-- ==== Sys2Proof/Machine/Ddt.lean ====
section
/-! DEFINITION. The Device Description Table (R301, R302). -/

namespace Sys2Proof.Machine

/-- An entry: TYPE, ID and its data words at 0x08, 0x10 and 0x18. -/
def ddtEntry (ty id : Nat) (a b c : Word) : List Word := [at_ ty 0 ||| at_ id 16, a, b, c]

/-- COUNT entries by quantity. -/
def ddtCounts : List (List Word) :=
  [1024, 128, 32, 2288, 256, 1048576, 65536, 65279, 16, 12].mapIdx (fun i (n : Nat) => ddtEntry 1 (i + 1) (BitVec.ofNat 64 n) 0 0)

/-- A value of the table the spec does not state, the same at every read (free, Assumption 53). -/
def ddtFree (w tag : Nat) : BitVec w := BitVec.ofNat w (Config.freeNat 0 (0x3020000 + tag))

/-- The blocks of registers with their BAR0 offsets and prefixes (R298). -/
def ddtBlockList : List (Nat × String) :=
  [(0x10000, "DEV_"), (0x100000, "VI_"), (0x200000, "PRM_"), (0x204000, "IRS_"), (0x208000, "PHY_"), (0x300000, "RMA_"),
   (0x400000, "SYN_"), (0x800000, "UNT_"), (0x810000, "CMP_"), (0xC00000, "ERR_"), (0xC10000, "TRC_"), (0xC20000, "CNT_"),
   (0xD00000, "SNP_"), (0xE00000, "MTR_"), (0xF00000, "LPE_"), (0xF08000, "PWR_"), (0xF80000, "SEC_"), (0xFC0000, "FW_")]

/-- BLOCK entries; block codes and sizes are the device's. A prefix of three characters leaves its fourth byte zero. -/
def ddtBlocks : List (List Word) :=
  ddtBlockList.mapIdx (fun i b => ddtEntry 2 (ddtFree 16 i).toNat (BitVec.ofNat 64 b.1) (ddtFree 64 (0x100 + i))
    (BitVec.ofNat 64 (ofBytes (b.2.toList.map (fun c => BitVec.ofNat 8 c.toNat)))))

/-- FEATURE entries of stepping B0: version 1 of each; the first three are in effect before negotiation. -/
def ddtFeatures : List (List Word) :=
  (List.range 9).map (fun i => ddtEntry 3 (i + 1) (at_ 1 0 ||| at_ 1 16 ||| at_ (b2n (decide (i < 3))) 32) 0 0)

/-- FIRMWARE entries: the active and the staged image; an image's build date is in the image. -/
def ddtFirmware (s : State) : List (List Word) :=
  let act := ((tget? s.fw.images s.fw.active).map (fun (i : Image) => i.version)).getD 0
  let one (k : Nat) (v : BitVec 32) : List Word :=
    ddtEntry 4 k (v.setWidth 64) (BitVec.ofNat 64 (Config.freeNat v.toNat 0x3020200)) 0
  [one 0 act, one 1 (stagedVersion s)]

/-- LIMIT entries. -/
def ddtLimits : List (List Word) := [16, 4096, 4096].mapIdx (fun i (n : Nat) => ddtEntry 5 (i + 1) (BitVec.ofNat 64 n) 0 0)

/-- Every entry but the last. The order is the model's (DESIGN CHOICE, Assumption 53). -/
def ddtAll (s : State) : List (List Word) := ddtCounts ++ ddtBlocks ++ ddtFeatures ++ ddtFirmware s ++ ddtLimits

/-- The entries a function's table holds: a VF's those that concern its instance, which the spec does not list (free), then END. -/
def ddtEntries (s : State) (fn : Fn) : List (List Word) :=
  let l := ddtAll s
  (if isPf fn then l else (l.zipIdx.filter (fun p => bit (ddtFree 1 (0x300 + p.2)) 0)).map (·.1)) ++ [ddtEntry 0 0 0 0 0]

/-- The table with CHECKSUM 0. -/
def ddtPlain (s : State) (fn : Fn) : List Word :=
  let es := ddtEntries s fn
  [0x00B0000154444C48, at_ (0x40 + 32 * es.length) 0 ||| at_ es.length 32,
    (if isPf fn then 0 else at_ fn.toNat 32 ||| at_ 1 40), Config.serial, 0, 0, 0, 0] ++ es.flatten

/-- Sum of the 32-bit words of a list. -/
def sum32 (l : List Word) : BitVec 32 := l.foldl (fun (a : BitVec 32) (w : Word) => a + w.setWidth 32 + (w >>> 32).setWidth 32) 0

/-- The whole table: CHECKSUM makes the words sum to zero. -/
def ddtTable (s : State) (fn : Fn) : List Word :=
  let l := ddtPlain s fn
  l.set 2 (l.getD 2 0 ||| (0 - sum32 l).setWidth 64)

/-- A word of the Device Description Table; the rest of its 64 KiB reads zero. -/
def ddtRd (s : State) (fn : Fn) (off : Nat) : Word := (ddtTable s fn).getD (off / 8) 0

end Sys2Proof.Machine
end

= = = = =

TASK REQUIREMENTS -> Exactly reproduce the lines beginning with the one that contains "let es := ddtEntries s fn" and ending with the last line of the material, both included. Leave out everything else.

ANSWER TO THE EXERCISE ->
  let es := ddtEntries s fn
  [0x00B0000154444C48, at_ (0x40 + 32 * es.length) 0 ||| at_ es.length 32,
    (if isPf fn then 0 else at_ fn.toNat 32 ||| at_ 1 40), Config.serial, 0, 0, 0, 0] ++ es.flatten

/-- Sum of the 32-bit words of a list. -/
def sum32 (l : List Word) : BitVec 32 := l.foldl (fun (a : BitVec 32) (w : Word) => a + w.setWidth 32 + (w >>> 32).setWidth 32) 0

/-- The whole table: CHECKSUM makes the words sum to zero. -/
def ddtTable (s : State) (fn : Fn) : List Word :=
  let l := ddtPlain s fn
  l.set 2 (l.getD 2 0 ||| (0 - sum32 l).setWidth 64)

/-- A word of the Device Description Table; the rest of its 64 KiB reads zero. -/
def ddtRd (s : State) (fn : Fn) (off : Nat) : Word := (ddtTable s fn).getD (off / 8) 0

end Sys2Proof.Machine
end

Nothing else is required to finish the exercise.